Pittsburgh's win spoiled the night for Therrien, who was facing the franchise he led to the 2008 Stanley Cup Final for the first time since being fired in February 2009.

Like Bylsma, who succeeded him in Pittsburgh, Therrien was left wondering what happened.

"The best thing I can say about this game is that we came back and got a point," Therrien said after his team got a point for the 10th straight game (7-0-3), their longest such streak since late in the 1993-94 season. "This was a great game for the fans -- but this is the reason why coaches get gray hair."

Pittsburgh got a pair of second-period goals by Cooke to take a 4-2 lead before the Canadiens tied the score in the final 2:23 before intermission on tallies by Brian Gionta and P.K. Subban, setting the stage for a wild third period.

"Honestly, when a team scores two quick goals like this at the end of a period, it always hurts," Letang said. "But we had a good meeting yesterday and a good meeting this morning about staying focused and staying put. I think guys did a really good job."

David Desharnais put the Canadiens ahead 5-4 at 5:25 by knocking home the rebound of Alexei Emelin's shot. But Pittsburgh tied it at 8:33 when Kunitz raced into the high slot and one-timed Crosby's pass from behind the net behind Price.

Crosby put the Penguins back in front at 10:24 by slamming home the rebound of Letang's stuff attempt. But the lead lasted just 30 seconds before Gionta blasted a slap shot from beyond the top of the right circle past Tomas Vokoun for his second of the night.

Sutter then got his chance to be the hero.

"It wasn't pretty, but a win is a win," he said.

On a tough night for both goaltenders, Vokoun stopped 33 shots, while Price made 30 saves.

"We showed character by coming back, but that's not the way we want to play," Desharnais said. "We don't want to play a wide-open game like that, but we fell behind by two goals and we had to open things up."

Vokoun had no one but himself to blame for the game's first goal.

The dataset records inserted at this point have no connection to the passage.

/-- The status block of a window (Table 17-5), as last written. -/
structure StatusBlock where
  boot : Nat := 0
  heartbeat : Nat := 0
  scanMtime : Nat := 0
  busy : Nat := 0
  module : Nat := 0
  pstate : Nat := 0
  planState : Nat := 0
  step : Nat := 0
  fwVersion : Nat := 0
  fwSvn : Nat := 0
  events : Nat := 0
  deriving DecidableEq, Repr

/-- A control window: slots, interrupts, waiting events. -/
structure Win where
  slots : Table Slot := []
  status : StatusBlock := {}
  busy : Nat := 0
  irqs : Table Irq := []
  pend : BitVec 4 := 0
  waiting : List Evt := []
  deriving DecidableEq, Repr

/-- EVT_CFG (Table 19-11). -/
structure EvtCfg where
  push : Bool := false
  minSev : Nat := 1
  lateN : Nat := 4
  lateThr : Nat := 0x64
  deriving DecidableEq, Repr

/-- Module time at one port (Tables 12-3, 12-11): VALID, the peer's flags, rtt in 2^-4 ns, offset in 2^-8 ns,
ASYM in ps; the next SEQ, the last four markers sent (SEQ, departure in 2^-16 ns), the last one received (SEQ,
arrival), the offsets measured since the last update of the servo with the peer's flags. -/
structure MPort where
  valid : Bool := false
  flags : Nat := 0
  rtt : Nat := 0
  offset : Int := 0
  asym : Int := 0
  seq : Nat := 0
  sent : List (Nat × Nat) := []
  got : Option (Nat × Nat) := none
  fresh : List Int := []
  deriving DecidableEq, Repr

/-- MTM_CFG (Table 12-10). -/
structure MCfg where
  markInt : Nat := 0x0A
  slew : Nat := 0xC8
  stepThr : Nat := 0x3E8
  domain : Nat := 0
  ptpEn : Bool := true
  ptpPort : Nat := 0
  deriving DecidableEq, Repr

/-- Time (12): module time in units of 2^-40 ns, the wall clock in ns, which never steps; ADJ, MTM_STATE, the
PTP offsets of the last second in 2^-8 ns with their wall times, the last Sync; the integral term in 2^-8 ppb;
since when the lock condition holds and fails, since when no source exists; whether TIME_FAR was raised;
whether the reference is lost; CLK_MONCFG. -/
structure Clk where
  acc : Nat := 0
  wall : Nat := 0
  adj : Int := 0
  st : Nat := 0
  source : Nat := 0
  peers : Nat := 0
  ptpOfs : Int := 0
  ptp : List (Nat × Int) := []
  lastSync : Option Nat := none
  integ : Int := 0
  goodSince : Option Nat := none
  badSince : Option Nat := none
  noneSince : Option Nat := none
  farTold : Bool := false
  refLost : Bool := false
  cfg : MCfg := {}
  ports : Table MPort := []
  dutyThr : Nat := 0x100
  jitThr : Nat := 0x100
  deriving DecidableEq, Repr

/-- A record of the fault history in the configuration flash (R384, R391): kind 0 a scratchpad beat, 1 a
wellhead sector; its station key or wellhead; the unit; what it records: 0 a corrected error, 1 an
uncorrectable one, 2 a read-back failure of the fill, 3 a candidate named by command; and whether its CRC-32C holds
(R393). -/
structure HistRec where
  kind : Nat
  place : Nat
  unit : Nat
  what : Nat
  crcOk : Bool := true
  deriving DecidableEq, Repr

/-- A generation record of the image (R762): GEN, its progress in steps, DONE, the digest of its target, and whether its CRC-32C
holds. The kind of change is that of an image. -/
structure GenRec where
  gen : Nat := 0
  progress : Nat := 0
  done : Bool := true
  digest : Digest := 0
  crcOk : Bool := true
  deriving DecidableEq, Repr

/-- The configuration flash and the boot (17): the committed image, the running one's SVN, version and digest, the
verified staged one, the commit in progress, the two copies of the image's generation record (R762, R763) and the highest GEN
of changes to anything else, the copy that the reserved region held when power was lost, RCV_CAUSE, SVN_FUSE; the recovery
transfer: length, blocks received. -/
structure Fw where
  svn : Nat := 0
  version : Nat := 0
  digest : Digest := 0
  runSvn : Nat := 0
  runVersion : Nat := 0
  runDigest : Digest := 0
  staged : Option FwImage := none
  commit : Option (FwImage × Via) := none
  recA : GenRec := {}
  recB : GenRec := {}
  others : Nat := 0
  left : Option FwImage := none
  cause : Nat := 0
  svnFuse : Nat := 0
  rcvLen : Option Nat := none
  rcvGot : List Nat := []
  deriving DecidableEq, Repr

/-- The Wiluc chain (WCH_STATE, R764 to R773): address, slot, location; the last frame executed of each TYPE (SEQ,
response, R769); the wall times at which the frames on OUT end and whether each is forwarded, the time at which the last one on IN ends; whether the bypass is closed. -/
structure Wch where
  addr : Nat := 0
  slot : Nat := 0
  locSet : Bool := false
  pod : Nat := 0
  shelf : Nat := 0
  last : Table (Nat × Option Frame) := []
  outs : List (Nat × Bool) := []
  inAt : Nat := 0
  bypass : Bool := true
  deriving DecidableEq, Repr

/-- A protected commit (Table 18-1): of a parked session, or of the staged firmware image. -/
inductive Commit where
  | park (p : Nat) (sid : Nat)
  | fw
  deriving DecidableEq, Repr

/-- A temperature sensor: VALID, TEMP in 1/16 °C, since when a die stays at or below 100 °C. -/
structure Temp where
  valid : Bool := false
  temp : Int := 0
  coolSince : Nat := 0
  deriving DecidableEq, Repr

/-- Power and cooling (Tables 18-7 to 18-11): PWR_STATE; LIMIT_W if it was set; PWR_IN; PWR_HOLDUP with the module
time of the last test; queued power states (R793) with the commands that wait; the command that waits for the
transition or the test, whether a commit's test or one of firmware's own (R779) is due; the failure record (R822), whether the hold-up domain
runs on the tank (R782), whether the hot-swap is open; dies off after a trip; the cistern's throttle: 0 none, 1 writes
at 16 GB/s, 2 no writes, 3 off; whether the clocks stretch under R795; temperatures. -/
structure Pwr where
  st : Nat := 0
  target : Nat := 0
  inTransit : Bool := false
  inputOk : Bool := false
  step : Nat := 0
  limit : Option Nat := none
  vin : Nat := 0
  iin : Nat := 0
  pin : Nat := 0
  pavg : Nat := 0
  cap : Nat := 0
  energy : Nat := 0
  vtank : Nat := 0
  tank : Nat := 0
  fault : Bool := false
  testedAt : Option Nat := none
  queue : List (Nat × Option Via) := []
  via : Option Via := none
  restore : List Nat := []
  tests : List Via := []
  testDue : Bool := false
  toStart : Bool := false
  selfTest : Bool := false
  commit : Option Commit := none
  commits : List Commit := []
  failed : Option (Nat × Bool) := none
  failing : Bool := false
  hotSwapOpen : Bool := false
  offDies : List Nat := []
  cistern : Nat := 0
  stretching : Bool := false
  temps : Table Temp := []
  deriving DecidableEq, Repr

/-- What changes as the module runs. `aborts` holds the collective aborts received lately (R508): index,
origin module and die, wall time; `located` that SET_LOCATION was received (R8); `change` is SEC_CHANGE; `eccFill` holds
ECC_FILL. `hostErr` lists the 128-byte units of host memory that no read can correct, `cistErr` the cistern blocks (of
partition p: p × 2^31 + block) that fail LDPC decoding, `cistCrc` the CRC-32C of each block that was written (R377);
`cistTurn` is the partition that the cistern controller served last and the blocks left of its turn (R368). -/
structure Mach where
  mem : Mems
  dies : Table Die
  stations : Table Station
  wells : Table Well
  parts : Table Part
  wins : Table Win
  mesh : List Beat
  history : List HistRec
  hosts : Table (List Xfer)
  links : Table (List Xfer)
  ports : Table Port
  rte : Rte
  aborts : List (Nat × Nat × Nat × Nat)
  ctrs : Table Ctr
  evtCfg : EvtCfg
  clk : Clk
  moduleId : Nat
  located : Bool
  boot : Nat
  change : Nat
  operatorKey : Option Nat
  custodianKey : Option Nat
  mgmtTag : Nat
  fw : Fw
  wch : Wch
  pwr : Pwr
  eccFill : Nat
  hostErr : List Nat
  cistErr : List Nat
  cistCrc : Table (BitVec 32)
  cistTurn : Nat × Nat
  out : List Output
  freeCtr : Nat
  deriving DecidableEq, Repr

/-- The four ordering codes (Table 0-1): grade and stepping. -/
structure Fuses where
  full : Bool
  b0 : Bool
  defects : List (List Nat)
  deriving DecidableEq, Repr

/-- The state: the queue of waiting commands, what is fused at manufacture, and the rest. -/
structure State where
  pending : List Instr
  fuses : Fuses
  mach : Mach
  deriving DecidableEq, Repr

/-- The fuses of the module at reset (DESIGN CHOICE, log 1): an HX940-A1 without defective rows. -/
def Fuses.reset : Fuses := { full := true, b0 := false, defects := [[], [], [], []] }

Montreal defenseman Tomas Kaberle took a harmless-looking wrist shot from the left boards that Vokoun easily stopped -- but he left a rebound that Brandon Prust slammed into the net at 5:41 for his third goal of the season.

Crosby earned the game's first power play when Montreal's Tomas Plekanec had to hold him with 2:40 left to stop a scoring chance. The Penguins capitalized with 52.5 seconds left when Letang's slap shot from above the right circle hit the skate of Emelin and deflected onto the stick of Sutter, who snapped it into a wide-open side of the net.

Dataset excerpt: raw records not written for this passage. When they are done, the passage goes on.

/-- MV.RECV (R90, R107, R110, R114, R326). -/
def specRecv (x : Ctx) : Spec :=
  let w := x.w
  let n := mvLen w
  { conds := fv (n == 0) 69 ++ fv (decide (2 ≤ mvPort w)) 67 ++ fv (decide (5 ≤ mvWop w)) 54
      ++ cond (!unitOk x.m x.p (mvDie w) (mvUnit w)) 6 (pair24 (mvDie w) (mvUnit w))
      ++ cond (decide (2 ≤ busyRecvs x.st x.c)) 7 1
    writes := [(w95 w, n)]
    acc := writesAt (mvPort w) (from_ (w95 w) n) (from_ x.c n) (if mvWop w = 0 then 0 else 2) }

/-- A scoreboard descriptor of a station. -/
def sbd (s : Station) (i : Nat) : Desc := tget {} s.sbd i

/-- The state of a descriptor for an instruction of a cycle of a step: one that an SB.CLOSE of that cycle or a later one
frees is still open (R128). -/
def Desc.stateAt (d : Desc) (step c : Nat) : DescState :=
  match d.closeAt with
  | some (n, k) => if n = step ∧ c ≤ k then d.was else d.state
  | none => d.state

/-- The state of a descriptor of the station for the instruction. -/
def Ctx.desc (x : Ctx) (i : Nat) : DescState := (sbd x.st i).stateAt (part x.m x.p).step x.c

/-- What every long-running instruction is checked for (R106, R121, R122). -/
def specLong (x : Ctx) (cs : List (Nat × Nat)) (last : List (Nat × Nat × Nat)) : Spec :=
  let w := x.w
  { conds := cs ++ fv (mvLen w == 0) 69
      ++ cond (decide (x.desc (mvDesc w) ≠ .free)) 0x11 (mvDesc w)
    opens := some (mvDesc w, w95 w, mvLen w), last := last }

/-- Beats of HBM in a wellhead (R334). -/
def wellBeats : Nat := 402653184

/-- DIR that a MODE of MV.DMA allows (Table 8-4). -/
def modeDirOk (mode : Nat) (out : Bool) : Bool :=
  match mode with
  | 0 => true
  | 1 | 2 | 3 | 4 | 5 | 7 => !out
  | 6 => out
  | _ => false

/-- HBM beats per tile of a decode (R338). -/
def decTile (mode : Nat) : Nat := if mode = 1 then 17 else 25

/-- The wellhead is one that the instruction may name (R111). -/
def wellOk (x : Ctx) (wh : Nat) : Bool :=
  wellFitted x.fz wh && (part x.m x.p).dies.contains (wellDie wh) &&
  (match planOf x.m x.p with
   | some pl => decide (pl.grid = .g512) || sixStack wh
   | none => false)

/-- MV.DMA (R111, R336). -/
def specDma (x : Ctx) : Spec :=
  let w := x.w
  let mode := dmaMode w
  let len := mvLen w
  let h := dmaHaddr w
  let dec := decide (1 ≤ mode) && decide (mode ≤ 3)
  specLong x (
    cond (!wellOk x (dmaWh w)) 6 (pair24 (wellDie (dmaWh w)) (wellUnit (dmaWh w)))
    ++ fv (dmaTap w == 3) 56 ++ fv (decide (wellBeats ≤ h)) 21
    ++ fv (!mvOut w && decide (2 ≤ dmaPort w)) 54
    ++ fv (!modeDirOk mode (mvOut w)) 50
    ++ fv ((dec && len % 64 != 0) || (mode == 6 && decide (16 < len))) 69
    ++ fv ((mode == 0 && decide (wellBeats < h + len))
      || (dec && decide (wellBeats < h + len / 64 * decTile mode))
      || (mode == 6 && decide (16 < h + len))) 21) []

/-- MV.HOST (R112, R361, R700). -/
def specHost (x : Ctx) : Spec :=
  let w := x.w
  let a := hcAddr w
  let n := mvLen w
  let q := part x.m x.p
  let sl := inSealed q a n
  specLong x (fv (!mvOut w && decide (2 ≤ hcPort w)) 60 ++ fv (sl && a % 32 != 0) 29 ++ fv (sl && n % 32 != 0) 69
    ++ cond (decide (q.hwLen < 128 * (a + n))
      || (sl && (decide (a < sealedUnit q) || decide (sealedUnit q + 32 * sealedBlocks q < a + n)))) 0x12 a) []

/-- MV.CIST (R112, R365, R366). -/
def specCist (x : Ctx) : Spec :=
  let w := x.w
  specLong x (fv (!mvOut w && decide (2 ≤ hcPort w)) 60 ++ fv (mvLen w % 32 != 0) 69
    ++ cond (decide ((part x.m x.p).nsBlocks < hcAddr w + (mvLen w + 31) / 32)) 0x12 (hcAddr w)) []

/-- A template that is not loaded (R473). -/
def noTemplate : Template :=
  { dstMod := 0, dstDie := 0, dstUnit := 0, op := 0, cls := 0, keyslot := 0, flags := 0, addr := 0 }

/-- A template that LK.INJECT may name (R473, Table 11-4). -/
def templateOk (y : Template) : Bool := (y.op == 1 || y.op == 4) && y.cls == 0

/-- LK.INJECT (R475, R709, R712). -/
def specInject (x : Ctx) : Spec :=
  let w := x.w
  let y := tget noTemplate (die x.m x.d).tmpls (lkTmpl w)
  let f := fslot x.m x.d y.keyslot
  specLong x (fv (!templateOk y) 51)
    (if y.keyslot ≠ 0 ∧ (f.ep (b2n f.wr)).st = 1 then []
     else [(0x0E, 2, y.keyslot * 2 ^ 40 + b2n f.wr * 2 ^ 39)])

/-- LK.EXPECT (R107). -/
def specExpect (x : Ctx) : Spec := specLong x (fv (decide (2 ≤ lkPort x.w)) 61) []

/-! ### Control (03) -/

/-- Value of a count register as a CT.LOOPR of cycle c latches it (R138): that of the last write issued
eight or more cycles before, and MV before VX before MX in one cycle (R139). -/
def cntAt (s : Station) (r c : Nat) : Nat :=
  ((s.cntLog.filter (fun x => x.reg == r && decide (x.cycle + 8 ≤ c))).getLast?.map
    (fun x => x.value)).getD (tget 0 s.cnt r)

/-- The value a count register holds. -/
def cntNow (s : Station) (r : Nat) : Nat :=
  ((s.cntLog.filter (fun x => x.reg == r)).getLast?.map (fun x => x.value)).getD (tget 0 s.cnt r)

/-- CT.GATE (R140 to R143, Table 3-10). -/
def specGate (x : Ctx) : Spec :=
  let w := x.w
  if gateClose w then
    { conds := fv (gateB w != 0) 71 ++ fv (gateL w != 0) 47
        ++ cond x.qs.gate.isNone 0x13 0x54 }
  else
    { conds := fv (decide (gateB w < 8)) 71 ++ fv (decide (gateL w < gateB w)) 47
        ++ cond x.qs.gate.isSome 0xD (qCode x.q) }

/-- CT.ENDLOOP (R137, R143). -/
def specEndloop (x : Ctx) : Spec :=
  { conds := match x.qs.loops with
      | [] => [(0x13, 0x53)]
      | l :: _ => cond (l.gated != x.qs.gate.map (fun g => g.g)) 0xE (qCode x.q) }

/-- CT.FETCH (R101 to R103, Table 3-10): the issuing entry does not count. -/
def specFetch (x : Ctx) : Spec :=
  let w := x.w
  let n := fetN w
  let s := x.st
  let tgt : List (Nat × Nat) := match qOf (fetQ w) with
    | none => [(5, 94)]
    | some q =>
      let b := s.ibuf q
      let here := if q = x.q then 1 else 0
      let free := 512 - (occAt (s.queue q) x.c - here)
      cond (decide (fetSrc w < b.base) || decide (b.base + b.len < fetSrc w + n)) 9
        (pair24 (fetQ w) (fetSrc w))
      ++ cond (decide (free < 8 * n)) 8 (pair24 (fetQ w) free)
  { conds := fv (n == 0) 73 ++ tgt
    reads := [(fetSrc w, n)], acc := readsAt (fetRp w) (fetSrc w) (from_ x.c n) }

/-- The specification of the instruction of its row. -/
def specRow (r : Row) (x : Ctx) : Spec :=
  match r with
  | .loadw => specLoadw x
  | .mma => specMma x
  | .drain => specDrain x
  | .vxop | .cvtConv | .cvtBfsplit | .cvtExpscan | .cvtSplit | .vxfunc | .sumall | .rowsum =>
    let s := specOfPlan x (vxPlanOf x)
    { s with conds := s.conds ++ wpBad x.w }
  | .topSelect | .topMerge => specTopk x
  | .vxstop => specStop x
  | .ocldLoad | .ocldKey => specOcld x
  | .cntld => specCntld x
  | .amaxScan | .amaxLoad => specAmax x
  | .send => specSend x
  | .recv => specRecv x
  | .dmaCopy | .dmaDecode | .dmaGather | .dmaScore | .dmaQload | .dmaSgather => specDma x
  | .mvhost => specHost x
  | .mvcist => specCist x
  | .sbclose =>
    { conds := cond (decide (x.desc (sbDesc x.w) = .free)) 0x13 0x41
      closes := some (sbDesc x.w) }
  | .wait | .stamp | .setcnt => {}
  | .loop => { conds := fv (ctCount x.w == 0) 80, nest := decide (4 ≤ x.qs.loops.length) }
  | .loopr =>
    { conds := cond x.qs.gate.isNone 0xC (ctCnt x.w)
        ++ cond (decide (65535 < cntAt x.st (ctCnt x.w) x.c)) 0xB (cntAt x.st (ctCnt x.w) x.c)
      nest := decide (4 ≤ x.qs.loops.length) }
  | .endloop => specEndloop x
  | .gateOpen | .gateClose => specGate x
  | .fetch => specFetch x
  | .stepend =>
    { conds := cond (!x.qs.loops.isEmpty && x.qs.gate.isNone) 0x10 (pair24 x.qs.loops.length 0) }
  | .inject => specInject x
  | .expect => specExpect x

end Sys2Proof.Machine
end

Montreal went back in front at 4:14 of the second when Pacioretty lifted the rebound of rookie Brendan Gallagher's stuff try over Vokoun for his seventh of the season. That lead lasted less than four minutes -- Price stopped Crosby from the lower left circle, but Crosby controlled the rebound behind the net and fed Kunitz, who banked the puck off Price and into the net at 8:29 for his 10th of the season.

The Penguins grabbed the lead 31 seconds later when Cooke's long shot sailed past a screened Price. Cooke put his team up by two at 13:05 when his straightaway 40-foot wrister got through defenseman Josh Gorges attempt at a block and zipped past Price's glove.

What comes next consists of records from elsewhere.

/-- What a VX instruction produces: its destination bytes in the order of its destination beats, its flags,
how far VXE_SRKEY.BASE advances under RND 2, and the flags that each destination beat raises (R277). -/
structure VxOut where
  bytes : List Byte
  fl : Fl := {}
  la : LaFl := {}
  count : Nat := 0
  marks : Nat → Fl × LaFl := fun _ => ({}, {})

/-- Flags of several elements. -/
def orFl (l : List Fl) : Fl := l.foldl (fun (f : Fl) y => f.or y) {}

/-- LA-256 flags of several elements. -/
def orLa (l : List LaFl) : LaFl := l.foldl (fun (f : LaFl) y => f.or y) {}

/-- The elements of width w of which beat k holds a bit. -/
def ofBeat {α : Type} (w k : Nat) (l : List α) : List α :=
  let lo := 1024 * k / w
  (l.drop lo).take ((1024 * (k + 1) - 1) / w + 1 - lo)

/-- The output cut down to the flags of some of its beats. -/
def VxOut.only (o : VxOut) (ks : List Nat) : VxOut :=
  { o with fl := orFl (ks.map (fun k => (o.marks k).1)), la := orLa (ks.map (fun k => (o.marks k).2)) }

/-- The write cycles of a planned instruction. -/
def planCycles (v : Nat) (pl : VxPlan) : List Nat := writeCycles v pl.lat (v + pl.lat - 1) pl.deps

/-- Writes of beats that need not be consecutive. -/
def scatterWrites (port : Nat) (beats cycles : List Nat) (l : List Byte) : List LateWrite :=
  ((beats.zip cycles).zip (chunks 128 beats.length l)).map (fun (y, b) =>
    { cycle := y.2, delay := 1, port := port, off := 128 * y.1, bytes := b })

/-- The key advances at the issue of an instruction with RND 2 (R249). -/
def advanceKey (w count : Nat) (s : Station) : Station :=
  if vxRnd w = 2 then { s with srBase := s.srBase + BitVec.ofNat 64 count } else s

/-- The effect of a planned VX instruction; before an uncorrectable read it raises the flags of the beats that it has
written (R277, R219, R222, Table 9-2). -/
def effPlan (f : Ctx → VxPlan → VxOut) (x : Ctx) (cut : Cut) : Eff :=
  let pl := vxPlanOf x
  let o := f x pl
  let written := (((planCycles x.c pl).zipIdx).filter (fun y => cut.lets y.1)).map (fun y => y.2)
  let seen := if cut.cycle < farAway then o.only written else o
  { writes := scatterWrites (vxWp x.w) pl.dst (planCycles x.c pl) o.bytes
    st := fun s => advanceKey x.w o.count (takePipe x.c pl.n s)
    vx := seen.fl.bits, la := seen.la.bits }

/-! ### Rounding (R247 to R249) -/

/-- The rounding of destination element k. -/
def rndAt (x : Ctx) (k : Nat) : Rnd :=
  match vxRnd x.w with
  | 1 => .rtz
  | 2 => .sto (srBits x.st.vxeSeed (part x.m x.p).step x.st.srTensor (x.st.srBase + BitVec.ofNat 64 k))
  | _ => .rne

/-! ### VX.OP (R240 to R246) -/

/-- The result of a comparison as an element of width w (R244). -/
def truth (w : Nat) (b : Bool) : Nat := if b then 2 ^ w - 1 else 0

/-- An arithmetic result of integers (R243). -/
def intArith (w : Nat) (v : Int) : Nat × Fl :=
  let (u, s) := satI w v
  (twos w u, { sat := s })

/-- One element of VX.OP on an integer format of width w. -/
def opInt (w func a b c : Nat) : Nat × Fl :=
  let x := sext w a
  let y := sext w b
  match func with
  | 0 => intArith w (x + y)
  | 1 => intArith w (x - y)
  | 2 => intArith w (x * y)
  | 3 => intArith w (x * y + sext w c)
  | 4 => (if x ≤ y then a else b, {})
  | 5 => (if x ≤ y then b else a, {})
  | 6 => (truth w (x == y), {})
  | 7 => (truth w (decide (x < y)), {})
  | 8 => (truth w (decide (x ≤ y)), {})
  | _ => (if c = 0 then b else a, {})

/-- A floating-point arithmetic result: INVALID where a NaN comes from operands that are not. -/
def floatArith (f : FFmt) (r : Rnd) (v : Num) (nanIn : Bool) : Nat × Fl :=
  let (b, fl) := encodeF f r v
  (b, { fl with invalid := v.isNan && !nanIn })

/-- The smaller of two elements, −0 below +0 (R245). -/
def below (x y : Num) : Bool :=
  match x.cmp y with
  | some c => decide (c < 0) || (c == 0 && x.isNeg)
  | none => false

Montreal made it a one-goal game at 17:37 when Gionta, skating between the circles, artfully deflected Francois Boullion's long shot past Vokoun. Subban snuck down from the blue line and fired home Gallagher's passout with :00.7 remaining to tie it. A video review confirmed that the puck crossed the goal line an instant before time ran out.

The Penguins didn't let the Canadiens' late blitz deflate them.

"It’s easy to get frustrated and kind of feel sorry for yourself when you lose a lead," Crosby said, "but we kept coming."

Material from team media was used in this report.